● WORK ITEM
Go from the first line below to the one with "simp [csrOk, csrSizeOk, csrMapped, h8, hlow, hslot, hnot]" and print each line exactly.

Stored items:
------------------------

/-- A register of 8 bytes below the cluster blocks of its CSR slot is mapped. -/
theorem csrOk_below_clusters {a : Nat} (h8 : a % 8 = 0) (hlow : 0x010000000000 ≤ a) (hslot : (a - 0x010000000000) / 0x04000000 < 8)
    (hoff : (a - 0x010000000000) % 0x04000000 < 0x2000000) : csrOk a 8 = true := by
  have hnot : ¬ 0x2000000 ≤ (a - 0x010000000000) % 0x04000000 := by omega
  simp [csrOk, csrSizeOk, csrMapped, h8, hlow, hslot, hnot]

/-- The compute dies' CSR slots hold no command windows and come before those that do (R12): a write there acts on its register. -/
theorem State.csrWrite_die (s : State) (src : Source) (d : Fin 4) {o : Nat} (ho : o < 0x2000000) (h8 : o % 8 = 0) (data : Nat) :
    s.csrWrite src (dieBlk d + o) 8 data = (s.dieWrite d o (2 ^ 64 - 1) (data % 2 ^ 64)).answer .accepted := by
  have hd := d.isLt
  have hbase : dieBlk d = 0x010000000000 + (1 + d) * 0x04000000 := rfl
  have hyards : yardBlk 0 = 0x01001D000000 := rfl
  have hfab0 : grpBlk 0 = 0x010014200000 := rfl
  have hfab1 : grpBlk 1 = 0x010018200000 := rfl
  have hslot : (dieBlk d + o - 0x010000000000) / 0x04000000 = 1 + d := by omega
  have hoff : (dieBlk d + o - 0x010000000000) % 0x04000000 = o := by omega
  have hok : csrOk (dieBlk d + o) 8 = true := csrOk_below_clusters (by omega) (by omega) (by omega) (by omega)
  have halign : (dieBlk d + o) / 8 * 8 = dieBlk d + o := by omega
  have hyard : ¬ yardBlk 0 ≤ dieBlk d + o := by omega
  have hgrp0 : ¬ grpBlk 0 ≤ dieBlk d + o := by omega
  have hgrp1 : ¬ grpBlk 1 ≤ dieBlk d + o := by omega
  have hreg : s.regWrite (dieBlk d + o) (2 ^ 64 - 1) (data % 2 ^ 64) = s.dieWrite d o (2 ^ 64 - 1) (data % 2 ^ 64) := by
    rw [State.regWrite]
    simp only [hslot, hoff]
    rw [if_neg (by omega), if_pos (by omega), Nat.add_sub_cancel_left]
  rw [State.csrWrite, hok]
  simp only [hyard, hgrp0, hgrp1, false_and, if_false, Bool.not_true, Bool.false_eq_true, halign, csrMask, csrData, if_true, hreg]

/-- A write in a context's register block. -/
theorem State.csrWrite_ctx (s : State) (src : Source) (d : Fin 4) (h : Fin 2) {r : Nat} (hr : r < 0x1000) (h8 : r % 8 = 0) (data : Nat) :
    s.csrWrite src (ctxBlk d h + r) 8 data = (s.ctxWrite d h r (2 ^ 64 - 1) (data % 2 ^ 64)).answer .accepted := by
  have hh := h.isLt
  have haddr : ctxBlk d h + r = dieBlk d + (0x100000 + h * 0x1000 + r) := by
    have hctx : ctxBlk d h = dieBlk d + 0x100000 + h * 0x1000 := rfl
    omega
  have hblk : (0x100000 + h * 0x1000 + r - 0x100000) / 0x1000 = (h : Nat) := by omega
  have hoff : (0x100000 + h * 0x1000 + r) % 0x1000 = r := by omega
  rw [haddr, State.csrWrite_die s src d (by omega) (by omega), State.dieWrite]
  simp only [hblk, hoff]
  rw [if_pos (by omega)]

/-- The register at 0x28 of a context's block holds SEQ_AWAIT_TMO alone (R165). -/
theorem regFlds_awaitTmo (q : Nat → Nat) {d h : Nat} (hd : d < 4) (hh : h < 2) : regFlds q (ctxBlk d h + 0x28) = [SEQ_AWAIT_TMO.cycles d h] := by
  have hd4 : d = 0 ∨ d = 1 ∨ d = 2 ∨ d = 3 := by omega
  have hh2 : h = 0 ∨ h = 1 := by omega
  rcases hd4 with rfl | rfl | rfl | rfl <;> rcases hh2 with rfl | rfl <;> rfl

/-- The register at 0x10 of a context's block holds SEQ_PC alone (R163). -/
theorem regFlds_pc (q : Nat → Nat) {d h : Nat} (hd : d < 4) (hh : h < 2) : regFlds q (ctxBlk d h + 0x10) = [SEQ_PC.record d h] := by
  have hd4 : d = 0 ∨ d = 1 ∨ d = 2 ∨ d = 3 := by omega
  have hh2 : h = 0 ∨ h = 1 := by omega
  rcases hd4 with rfl | rfl | rfl | rfl <;> rcases hh2 with rfl | rfl <;> rfl

/-- A register of one field, none left out, is written as that field is. -/
theorem State.plain_singleton (s : State) {a : Nat} {f : Fld} (mask data : Nat) (h : regFlds s.qsel a = [f]) :
    s.plain a mask data [] = s.writeFld mask data f := by
  rw [State.plain, h]
  rfl

/-- The block of context 1 ignores writes in whole mode (R159). -/
theorem State.ctxWrite_whole (s : State) {d : Nat} (r mask data : Nat) (h : s.split d = false) : s.ctxWrite d 1 r mask data = s := by
  rw [State.ctxWrite, if_pos ⟨rfl, h⟩]

/-- Otherwise a register of the block but SEQ_CTL, the seeds and the governor's addresses is written by its fields' access codes. -/
theorem State.ctxWrite_plain (s : State) (d : Fin 4) (h : Fin 2) {r : Nat} (hr0 : 0 < r) (hr : r < 0x80) (mask data : Nat)
    (hsplit : h = 0 ∨ s.split d = true) : s.ctxWrite d h r mask data = s.plain (ctxBlk d h + r) mask data [] := by
  have hblock : ¬((h : Nat) = 1 ∧ s.split d = false) := by
    rintro ⟨h1, h2⟩
    rcases hsplit with rfl | hsplit
    · exact absurd h1 (by decide)
    · exact absurd (hsplit.symm.trans h2) (by decide)
  rw [State.ctxWrite, if_neg hblock, if_neg (by omega), if_neg (by omega)]

/-- A write of SEQ_AWAIT_TMO sets its 48 bits (R165). -/
theorem State.ctxWrite_awaitTmo (s : State) (d : Fin 4) (h : Fin 2) (data : Nat) (hsplit : h = 0 ∨ s.split d = true) :
    s.ctxWrite d h 0x28 (2 ^ 64 - 1) data = s.set (SEQ_AWAIT_TMO.cycles d h) (bitsOf data 0 48) := by
  rw [State.ctxWrite_plain s d h (by decide) (by decide) _ _ hsplit, State.plain_singleton s _ _ (regFlds_awaitTmo s.qsel d.isLt h.isLt)]
  exact State.writeFld_whole s data (SEQ_AWAIT_TMO.cycles d h) (Nat.zero_lt_succ 47) (Nat.le_of_ble_eq_true rfl)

------------------------

● TASK RESULT
/-- A register of 8 bytes below the cluster blocks of its CSR slot is mapped. -/
theorem csrOk_below_clusters {a : Nat} (h8 : a % 8 = 0) (hlow : 0x010000000000 ≤ a) (hslot : (a - 0x010000000000) / 0x04000000 < 8)
    (hoff : (a - 0x010000000000) % 0x04000000 < 0x2000000) : csrOk a 8 = true := by
  have hnot : ¬ 0x2000000 ≤ (a - 0x010000000000) % 0x04000000 := by omega
  simp [csrOk, csrSizeOk, csrMapped, h8, hlow, hslot, hnot]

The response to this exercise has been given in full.